In light of the recent hacking of the HSE, where a lot the HSE customer data has been copied. it is likely that many of our members may get emails or calls from people purporting to be from the HSE or related sources or from institutions like banks etc.
These calls and emails will be convincing as they will have much of your personal data, DOB, address, health issues you have. The contact will probably be asking for money, or if not additional data about you or a loved one to handle an issue, often with some urgency behind the request.
The IWAI will never make any such request except personally by the membership secretary if there is a need to update something on your membership or the Shop manager Colin Becker if there is a need to get additional information to ship the purchase or agree shipping costs.
As the HSE breach will impact every person living in Ireland and using any of the HSE services, that means basically everybody may get such contacts.
Any contact from anybody should be treated with caution, even if asking for addition personal information, all of this can be used to pretend to be you to a bank or other service and can fool the service provider into giving the hacker access to the service.
Expect all good responsible service provider to be looking for additional verification of your identity and if you have not initiated the contact, do not respond and stop the communication and restart the contact yourself to a separately identified KNOWN contact details of the service provider.
Basic advice whether it is a email, a phone call or SMS
- Do NOT answer or respond to the contact immediately or directly if you have not initiated it.
- Phone call -, explain to the caller you will hang up and call back a known contact number for the services they proport to be. IWAI officers will not have any issue with this and will expect this and will await the call back but if the caller gives you a number, do not call it, find independently the number and call this number as they will give you the number, they want you to call.
- Emails or SMS – do not open or click on any link within the email//SMS unless you know the origin and are expecting the email.

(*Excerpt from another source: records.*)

-- ==== Sys2Proof/Decode.lean ====
section
/-! DEFINITION. The ISA codec (30_encoding.md): bit fields and byte order, the decoder (R72 to R80), then the encoder
(R67 to R71), both written from the opcode table and the formats R61 to R64. Pure functions with no state (R67). -/

namespace Sys2Proof

/-- `w[hi:lo]`, the unsigned value of bits `hi` down to `lo` (00_scope.md R6): shift, then mask. -/
def bits (w hi lo : Nat) : Nat := (w >>> lo) &&& (2 ^ (hi + 1 - lo) - 1)

/-- `le(bytes)`: the number whose least significant byte is the first of the list (R8). -/
def le : List Byte → Nat
  | [] => 0
  | b :: rest => b.toNat + 256 * le rest

/-- `le_bytes(v, n)`: the `n` bytes of `v`, least significant first (R8). -/
def leBytes (v : Nat) : Nat → List Byte
  | 0 => []
  | n + 1 => BitVec.ofNat 8 v :: leBytes (v / 256) n

/-- `ProgRead(a, n)`: the `n` bytes of the program at `a`, byte `a` first (20_memory.md R41); every caller checks
`a + n <= PROG_LEN` first. -/
def progRead (prog : List Byte) (a n : Nat) : List Byte := (prog.drop a).take n

/-! ## The decoder -/

/-- The two ways a decode fails (R72 (b) and (c)). -/
inductive DecodeError where
  /-- The opcode nibble is not in the four-entry table (R77). -/
  | unknownOpcode (nibble : Nat)
  /-- The opcode is known and fewer bytes remain than its length; `left` is how many remain (R74, R165). -/
  | truncatedInstruction (left : Nat)
deriving DecidableEq, Repr

/-- The opcode map over the nibble `A` (R76): four entries, every other value is illegal (R77). -/
def kindOfOpcode (a : Nat) : Option Kind :=
  if a = 0 then some .readMem
  else if a = 11 then some .loadConst
  else if a = 13 then some .shiftRight
  else if a = 15 then some .writeMem
  else none

/-- The opcode of a kind (the source's table; R61 to R64). -/
def opcodeOf : Kind → Nat
  | .readMem => 0
  | .loadConst => 11
  | .shiftRight => 13
  | .writeMem => 15

/-- The encoded length in bytes (R71, R80). -/
def lengthOf : Kind → Nat
  | .readMem => 2
  | .loadConst => 4
  | .shiftRight => 4
  | .writeMem => 4

/-- The encoded length of an instruction depends on its kind alone (R71). -/
def Instr.length (i : Instr) : Nat := lengthOf i.kind

/-- The opcode nibble of a byte (R73). -/
def opcodeNibble (b : Byte) : Nat := b.toNat &&& 0xF

/-- The conceptual 32-bit word from the integer read: READ_MEM's half-word is its upper half (R74, conflict C5). -/
def conceptualWord (k : Kind) (x : Nat) : Nat :=
  match k with
  | .readMem => x <<< 16
  | .loadConst => x
  | .shiftRight => x
  | .writeMem => x

/-- Field extraction (R75). Bits outside the fields are not looked at (R66, R78). -/
def fieldsOf (k : Kind) (w : Nat) : Instr :=
  match k with
  | .readMem => .readMem (bits w 25 20) (bits w 31 26)
  | .loadConst => .loadConst (bits w 24 4) (bits w 30 25)
  | .shiftRight => .shiftRight (bits w 9 4) (bits w 15 10) (bits w 21 16)
  | .writeMem => .writeMem (bits w 9 4) (bits w 15 10) (bits w 27 16)

/-- The decoder (R72 to R75), total: an instruction, `unknownOpcode` or `truncatedInstruction`. Its domain is
`pc < PROG_LEN`; past it, where no engine step asks, the answer is `truncatedInstruction 0` (DESIGN CHOICE, safe, log 8). -/
def decode (prog : List Byte) (pc : Nat) : Except DecodeError Instr :=
  match prog[pc]? with
  | none => .error (.truncatedInstruction 0)
  | some b0 =>
    match kindOfOpcode (opcodeNibble b0) with
    | none => .error (.unknownOpcode (opcodeNibble b0))
    | some k =>
      if prog.length < pc + lengthOf k then .error (.truncatedInstruction (prog.length - pc))
      else .ok (fieldsOf k (conceptualWord k (le (progRead prog pc (lengthOf k)))))

/-! ## The encoder -/

/-- The first operand that does not fit its field, in the order `B`, `C`, `D` (R68, decision D17). -/
def rangeError? : Instr → Option Field
  | .readMem b c => if 64 ≤ b then some .b else if 64 ≤ c then some .c else none
  | .loadConst b c => if 2097152 ≤ b then some .b else if 64 ≤ c then some .c else none
  | .shiftRight b c d =>
    if 64 ≤ b then some .b else if 64 ≤ c then some .c else if 64 ≤ d then some .d else none
  | .writeMem b c d =>
    if 64 ≤ b then some .b else if 64 ≤ c then some .c else if 4096 ≤ d then some .d else none

/-- The packed 32-bit word `W` (R69, R70): the fields at their offsets, OR'd with the opcode at bits [3:0]. -/
def packedWord : Instr → Nat
  | .readMem b c => 0x0 ||| (b <<< 20) ||| (c <<< 26)
  | .loadConst b c => 0xB ||| (b <<< 4) ||| (c <<< 25)
  | .shiftRight b c d => 0xD ||| (b <<< 4) ||| (c <<< 10) ||| (d <<< 16)
  | .writeMem b c d => 0xF ||| (b <<< 4) ||| (c <<< 10) ||| (d <<< 16)

/-- The integer that goes on the wire: all of `W`, or only its upper half `H` for READ_MEM (R60, R69, R70). -/
def wireWord (i : Instr) : Nat :=
  match i.kind with
  | .readMem => packedWord i >>> 16
  | .loadConst => packedWord i
  | .shiftRight => packedWord i
  | .writeMem => packedWord i

/-- The wire form, little-endian (R46, R69, R70). -/
def wireForm (i : Instr) : List Byte := leBytes (wireWord i) i.length

/-- The encoder (R67, R68): the wire form, or `RangeError` naming the failing field, with no bytes. -/
def encode (i : Instr) : Except Field (List Byte) :=
  match rangeError? i with
  | some f => .error f
  | none => .ok (wireForm i)

/-! ## The host's probe -/

/-- The instruction the decoder reads from a table word of `nbits` bits, laid out in four little-endian bytes with the
bits above `nbits` zero. -/
def decodeTableWord (nbits w : Nat) : Option Instr :=
  match decode (leBytes (w % 2 ^ nbits) 4) 0 with
  | .ok i => some i
  | .error _ => none

end Sys2Proof
end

- For example, you have triggered a password reset recently and you get an email to reset your password, if you have not personally done it, do not open the email or clock on the link. This is a typical method of email phishing used by hacker.
- Emails from the IWAI will come from an email address with iwai.ie after the @ in the email address and nothing else, no additional characters either before it or after iwai.ie
- If you have any doubt about an IWAI contact, call the membership secretary to discuss using an independently identified number.